I am having trouble figuring out how to sum rows in a data.table while omitting the values of a certain group in the process.
Let's say I have a data.table of the following form:
library(data.table)
dt <- data.table(year = c(2000, 2001, 2002, 2003, 2000, 2001, 2002, 2003, 2000, 2001, 2002, 2003, 2000, 2001, 2002, 2003),
name = c("Tom", "Tom", "Tom", "Tom", "Fred", "Fred", "Fred", "Fred", "Gill", "Gill", "Gill", "Gill", "Ann", "Ann", "Ann", "Ann"),
g1 = c(1, 1, 1, 1, 0, 0, 1, 1, 0, 0, 1, 1, 1, 1, 1, 1),
g2 = c(1, 0, 1, 1, 0, 0, 1, 1, 1, 0, 0, 1, 0, 1, 1, 1),
g3 = c(1, 1, 1, 1, 0, 1, 1, 0, 1, 1, 1, 1, 0, 0, 1, 1),
g4 = c(0, 0, 1, 1, 1, 1, 0, 0, 1, 1, 1, 1, 0, 0, 1, 1))
setkey(dt, name, year)
where g1-g4 are indicator variables for games in which the players in name participated at time year.

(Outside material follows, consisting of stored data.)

-- ==== Sys2Proof/Laws/LaterRegWrite.lean ====
section
/-!
SUPPORT. The operations of Machine/RegWrite.lean keep `Later`.
-/

set_option linter.unusedTactic false
set_option linter.unreachableTactic false

namespace Sys2Proof.Machine

theorem clearPort_later {s0 : State} {s : State} (p : Nat) (off : Nat) (hl : Later s0 s) :
    Later s0 (clearPort s p off) := by
  unfold clearPort
  repeat' (first
    | with_reducible assumption
    | intro _
    | with_reducible apply modPort_later
    | split
    | fail_if_no_progress with_reducible apply Later.upd)

theorem modCnt_later {s0 : State} {s : State} (c : Nat) (g : CoreCnt → CoreCnt) (hl : Later s0 s) :
    Later s0 (modCnt s c g) := by
  unfold modCnt
  repeat' (first
    | with_reducible assumption
    | intro _
    | with_reducible apply modCore_later
    | fail_if_no_progress with_reducible apply Later.upd)

theorem clearCore_later {s0 : State} {s : State} (c : Nat) (off : Nat) (hl : Later s0 s) :
    Later s0 (clearCore s c off) := by
  unfold clearCore
  repeat' (first
    | with_reducible assumption
    | intro _
    | with_reducible apply modCtl_later | with_reducible apply modPrs_later | with_reducible apply modVec_later | with_reducible apply modSpd_later | with_reducible apply modDma_later | with_reducible apply modQue_later | with_reducible apply refuse_later | with_reducible apply modSmp_later
    | split
    | fail_if_no_progress with_reducible apply Later.upd)

theorem clearRc_later {s0 : State} {s : State} (b : CsrBlk) (off : Nat) (hl : Later s0 s) :
    Later s0 (clearRc s b off) := by
  unfold clearRc
  repeat' (first
    | with_reducible assumption
    | intro _
    | with_reducible apply clearCore_later | with_reducible apply modMsh_later | with_reducible apply clearPort_later | with_reducible apply modStack_later | with_reducible apply refuse_later | with_reducible apply modPwr_later
    | split
    | fail_if_no_progress with_reducible apply Later.upd)

theorem queSet_later {s0 : State} {s : State} (c : Nat) (q : Nat) (g : Queue → Queue) (hl : Later s0 s) :
    Later s0 (queSet s c q g) := by
  unfold queSet
  repeat' (first | with_reducible assumption | with_reducible apply modQ_later | intro _)

theorem queBaseWrite_later {s0 : State} {s : State} (c : Nat) (q : Nat) (v : Nat) (hl : Later s0 s) :
    Later s0 (queBaseWrite s c q v) := by
  unfold queBaseWrite
  repeat' (first
    | with_reducible assumption
    | intro _
    | with_reducible apply queSet_later
    | fail_if_no_progress with_reducible apply Later.upd)

theorem queCfgWrite_later {s0 : State} {s : State} (c : Nat) (q : Nat) (v : Nat) (hl : Later s0 s) :
    Later s0 (queCfgWrite s c q v) := by
  unfold queCfgWrite
  repeat' (first
    | with_reducible assumption
    | intro _
    | with_reducible apply queSet_later
    | fail_if_no_progress with_reducible apply Later.upd)

theorem queDevWrite_later {s0 : State} {s : State} (c : Nat) (q : Nat) (v : Nat) (hl : Later s0 s) :
    Later s0 (queDevWrite s c q v) := by
  unfold queDevWrite
  repeat' (first
    | with_reducible assumption
    | intro _
    | with_reducible apply queSet_later
    | fail_if_no_progress with_reducible apply Later.upd)

theorem evtSetWrite_later {s0 : State} {s : State} (c : Nat) (hi : Bool) (v : Nat) (hl : Later s0 s) :
    Later s0 (evtSetWrite s c hi v) := by
  unfold evtSetWrite
  repeat' (first
    | with_reducible assumption
    | intro _
    | with_reducible apply setFlags_later
    | split)

theorem spdModeWrite_later {s0 : State} {s : State} (c : Nat) (v : Nat) (hl : Later s0 s) :
    Later s0 (spdModeWrite s c v) := by
  unfold spdModeWrite
  repeat' (first
    | with_reducible assumption
    | intro _
    | (extract_lets +onlyGivenNames x; clear_value (e : x = _); first | (with_reducible refine Later.cut (s0 := s0) e ?_ (fun _ => ?_) <;> clear e) | clear e)
    | with_reducible apply modSpd_later
    | split
    | fail_if_no_progress with_reducible apply Later.upd)

theorem smpCtrlWrite_later {s0 : State} {s : State} (c : Nat) (v : Nat) (hl : Later s0 s) :
    Later s0 (smpCtrlWrite s c v) := by
  unfold smpCtrlWrite
  repeat' (first
    | with_reducible assumption
    | intro _
    | (extract_lets +onlyGivenNames x; clear_value (e : x = _); first | (with_reducible refine Later.cut (s0 := s0) e ?_ (fun _ => ?_) <;> clear e) | clear e)
    | with_reducible apply modSmp_later
    | split
    | fail_if_no_progress with_reducible apply Later.upd)
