-- ==== Sys2Proof/Tests/Slice0.lean ====
section
/-!
SUPPORT. Small tests of single commands, each on a small state: the numbers are the specification's own or worked out by hand from
its rules. Those named test_w_ show states and operands that meet the hypotheses of a statement of Obligations.lean, each
with what the command then does there.
-/

open Sys2Proof Sys2Proof.Machine

namespace Sys2Proof.Tests

set_option Elab.async false

/-- What holds of the state that a command answers. -/
def after (i : Instr) (s : State) (p : State → Bool) : Bool :=
  match exec i s with
  | .next t => p t
  | _ => false

/-- The requests for other devices that have left: opcode, device, address, sub-operation. -/
def leaves (t : State) : List (Nat × Nat × Nat × Nat) :=
  t.out.filterMap fun o => match o with
    | .toDev k _ => some (k.opc.toNat, k.ddev, k.addr.toNat, k.subop.toNat)
    | _ => none

/-- A device in service. -/
def base : State := { State.reset with dev := .ready }

/-- Core 0 is RUNNING at PC 0x100, whose line its instruction buffer holds, with g1 = 5, g2 = −3, g3 = 0x1000. -/
def ready : State :=
  modCtl base 0 (fun k => { k with
    st := .running, pc := 0x100, ibuf := [(4, (0, List.replicate 64 0))], regs := [(1, 5), (2, 0xFFFFFFFFFFFFFFFD), (3, 0x1000)] })

/-- The same with g`r` = `v`. -/
def readyReg (r : Nat) (v : W64) : State := modCtl ready 0 (fun k => { k with regs := mset k.regs r v })

/-- Core 0 of a state has faulted with a code. -/
def faulted (code : Nat) (t : State) : Bool :=
  decide ((t.core 0).ctl.st = .faulted) && (match (t.core 0).ctl.frec with | some r => r.code == code | none => false)

/-! ### Scalar instructions (chapter 6) -/

theorem test_w_ready : Ready ready 0 ∧ Quiet ready 0 ∧ MemInv ready := by unfold Ready Quiet MemInv; decide

theorem test_alu : (aluTable.map (fun p => (p.2 5 0xFFFFFFFFFFFFFFFD).toInt)) =
    [2, 8, 5, -3, -8, -6917529027641081856, 0, 0, 0, 1, -3, 5, 5, -3, -15, -1, 4] := by decide

theorem test_alu_exec : (aluTable.all fun p => after (p.1 0 4 1 2) ready fun t =>
    rg t 0 4 == p.2 5 0xFFFFFFFFFFFFFFFD && (t.core 0).ctl.pc == 0x104) = true := by decide

theorem test_unary : (unaryTable.map fun p => (p.2.2 0, p.2.2 5, p.2.2 0x8000000000000000)) =
    [(64, 61, 0), (64, 0, 63), (0, 2, 1)] := by decide

theorem test_unary_exec : (unaryTable.all fun p => after (p.1 0 4 3 0) ready fun t =>
    rg t 0 4 == BitVec.ofNat 64 (p.2.2 0x1000) && rg t 0 1 == 5) = true := by decide

theorem test_unary_illegal : (unaryTable.all fun p => after (p.1 0 4 3 1) ready fun t => faulted 1 t && rg t 0 4 == 0) = true := by
  decide

theorem test_imm : (immTable.all fun p => after (p.1 0 4 1 0x7FFF) ready fun t =>
    rg t 0 4 == p.2 5 0x7FFF && rg t 0 1 == 5) = true := by decide

theorem test_imm_values : (immTable.map (fun p => (p.2 5 0x7FFF).toInt)) = [4, 5, 32767, 32762, 0, 196607] := by decide

theorem test_shift : (shiftTable.all fun p => after (p.1 0 4 2 63) ready (fun t => rg t 0 4 == p.2.2 0xFFFFFFFFFFFFFFFD 63) &&
    after (p.1 0 4 2 64) ready (faulted 1)) = true := by decide

theorem test_g0_discards : after (.add 0 0 1 2) ready (fun t => rg t 0 0 == 0 && (t.core 0).ctl.pc == 0x104) = true := by decide

/-- g3 = 0x1000 holds the address of eight bytes 0x81 to 0x88. -/
def loaded : State := spPuts ready 0 0x1000 [0x81, 0x82, 0x83, 0x84, 0x85, 0x86, 0x87, 0x88]

theorem test_w_loads : MemInv loaded ∧ sbReadStall (loaded.core 0) 0x1000 8 = false ∧ spMark loaded 0 0x1000 = none := by
  unfold MemInv; decide

theorem test_loads : (loadTable.map fun p => match exec (p.1 0 4 3 0) loaded with | .next t => (rg t 0 4).toNat | _ => 0) =
    [0xFFFFFFFFFFFFFF81, 0xFFFFFFFFFFFF8281, 0xFFFFFFFF84838281, 0x8887868584838281, 0x81, 0x8281, 0x84838281] := by decide

theorem test_loads_fault : (loadTable.all fun p => after (p.1 0 4 2 0) loaded (faulted 3) &&
    (p.2.2.1 == 1 || after (p.1 0 4 3 1) loaded (faulted 2))) = true := by decide

theorem test_stores : (storeTable.all fun p => after (p.1 0 2 3 16) loaded fun t =>
    spBytes t 0 0x1010 p.2.2 == natBytes p.2.2 0xFFFFFFFFFFFFFFFD && spByte t 0 (0x1010 + p.2.2) == 0 &&
      spBytes t 0 0x1000 8 == spBytes loaded 0 0x1000 8 && memWf t.mem) = true := by decide
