-- ==== Sys2Proof/Word.lean ====
section
/-! DEFINITION. The word types of the frame reassembler (spec 00_scope.md R5, R9; 30_encoding.md R47). -/

namespace Sys2Proof

/-- One stream byte, an unsigned number 0 to 255, bit 7 most significant (R5, R9, R33). -/
abbrev Byte := BitVec 8

/-- One event word `W[9:0]`, the three input port signals of a step (R47). -/
abbrev EventWord := BitVec 10

/-- The 9-bit number of the `exp` register and of `out_len` (R6, R14, R53). -/
abbrev Len9 := BitVec 9

/-- A frame is a byte sequence, its first byte at offset 0 (R32, R57). -/
abbrev Frame := List Byte

end Sys2Proof
end

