-- ==== Sys2Proof/Machine/InfiniteRun.lean ====
section
/-! DEFINITION. Infinite runs, their output traces and their emission sequences (spec 00_scope.md R11;
60_exceptions.md R100, R103). The environment presents one event word in every step without end: an infinite sequence of
words, which stands beside State and not in it (log 1). -/

namespace Sys2Proof.Machine

/-- The first `k` steps of the infinite run in which step `j` is presented the word `ws j`: the state they lead to and
their outputs in order (R11). -/
def prefixRun (ws : Nat → EventWord) (s : State) : Nat → Host.Outcome (State × List (Option Frame)) Fault Refusal
  | 0 => .next (s, [])
  | k + 1 =>
    andThen (prefixRun ws s k) fun r =>
      andThen (step (r.1.present (ws k))) fun t => .next (t, r.2 ++ [t.out])

/-- The output trace of the infinite run: `outputAt ws s k` is `out` of step `k`, steps counted from 0 (R11). -/
def outputAt (ws : Nat → EventWord) (s : State) (k : Nat) : Host.Outcome (Option Frame) Fault Refusal :=
  andThen (prefixRun ws s (k + 1)) fun r => .next r.1.out

/-- The emission sequence of the infinite run, as the graph of a partial sequence: its frame number `m`, counted from 0,
is `f` when some step has the output `some f` and exactly `m` steps before it have an output (R11). It may end or go on
without end. -/
def IsEmission (ws : Nat → EventWord) (s : State) (m : Nat) (f : Frame) : Prop :=
  ∃ (k : Nat) (r : State × List (Option Frame)),
    prefixRun ws s k = .next r ∧ outputAt ws s k = .next (some f) ∧ (emissions r.2).length = m

/-- The events that the first `k` words of an infinite sequence decode to. -/
def eventsBefore (ws : Nat → EventWord) (k : Nat) : List Instr := (List.range k).map fun j => decodeEvent (ws j)

end Sys2Proof.Machine
end

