-- ==== Sys2Proof/Certificates/Slice0/Obligations.lean ====
section
/-! DEFINITION. The statements for the provers. Each docstring names the rule of spec/ it formalises. Where the spec marks
a rule as its own inference ([derived: ...]) or choice ([decision: ...]) the docstring says so, and the statement's
basis in OBLIGATIONS.json is 'derived'. -/

open Sys2Proof Sys2Proof.Machine

/-! ### Encoding -/

/-- R47 to R51 (choices D2, D3 of the spec, and the spec's inference R51): every event's canonical word decodes to it,
also through the table's numbering, and every word decodes to the event whose canonical word R49 and R50 give. -/
def Obligations.DecodeAndEncodeAgree : Prop :=
  (∀ i : Instr, i.wf = true → decodeEvent (encode i) = i ∧ decodeTableWord 16 (encode i).toNat = some i) ∧
  (∀ w : EventWord, encode (decodeEvent w) = canonicalWord w)

/-- R51 (the spec's inference from D2, D3): every one of the 1024 words is one event; FEED is `0x100` to `0x1FF`, IDLE
`0x000` to `0x0FF`, RESET `0x200` to `0x3FF`, and the ignored bits do not count. -/
def Obligations.EventWordsSplitIntoThreeRanges : Prop :=
  ∀ w : EventWord,
    (decodeEvent w = .idle ↔ w.toNat ≤ 0x0FF) ∧
    (∀ b : Byte, decodeEvent w = .feed b ↔ w.toNat = 0x100 + b.toNat) ∧
    (decodeEvent w = .reset ↔ 0x200 ≤ w.toNat)

/-- R48 to R50 (D2, D3) against the opcode table: a word matches the row of an event exactly when it decodes to an
event of that row. So no two rows overlap and none is missing. -/
def Obligations.WordMatchesRowOfItsEvent : Prop :=
  ∀ (w : EventWord) (i : Instr), i.row.admits w = true ↔ (decodeEvent w).row = i.row

/-- R47 and R50 (D2, D3): `rst` wins over `in_valid`, `in_valid` presents `in_data`. -/
def Obligations.PortSignalsDecode : Prop :=
  ∀ (rst inValid : Bool) (d : Byte),
    decodeEvent (EventWord.ofPorts rst inValid d) = if rst then .reset else if inValid then .feed d else .idle

/-- Words written out from R48 to R50 (they are those of 95_test_vectors.md T14). -/
def Obligations.SampleWordsDecode : Prop :=
  decodeEvent 0b0000000000#10 = .idle ∧ decodeEvent 0b0011111111#10 = .idle ∧
  decodeEvent 0b0100000000#10 = .feed 0x00 ∧ decodeEvent 0b0100001010#10 = .feed 0x0A ∧
  decodeEvent 0b0111111111#10 = .feed 0xFF ∧ decodeEvent 0b1000000000#10 = .reset ∧
  decodeEvent 0b1011111111#10 = .reset ∧ decodeEvent 0b1100000000#10 = .reset ∧
  decodeEvent 0b1111111111#10 = .reset

/-- R54 and R55 (D5 and log 12): a line of the trace notation, also with a comment after it, reads back as the line it
was printed from. -/
def Obligations.TraceLinesReadBack : Prop :=
  ∀ (l : TraceLine) (comment : List Char),
    parseLine l.print = some l ∧ parseLine (l.print ++ ' ' :: ';' :: comment) = some l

What I want to do is to calculate the number of players for each game NPg1-NPg4 in which both players participated in the focal game, but only if they also played against each other in another game in the same year and this sum should exclude the player for whom it is being calculated.
I get close using this code modified from how to cumulatively add values in one vector in R e.g for NPg1:
dtg1 <- dt[,.SD[(g1==1) & (g2==1 | g3==1 | g4==1)][, NPg1:= sum(g1)], by=year]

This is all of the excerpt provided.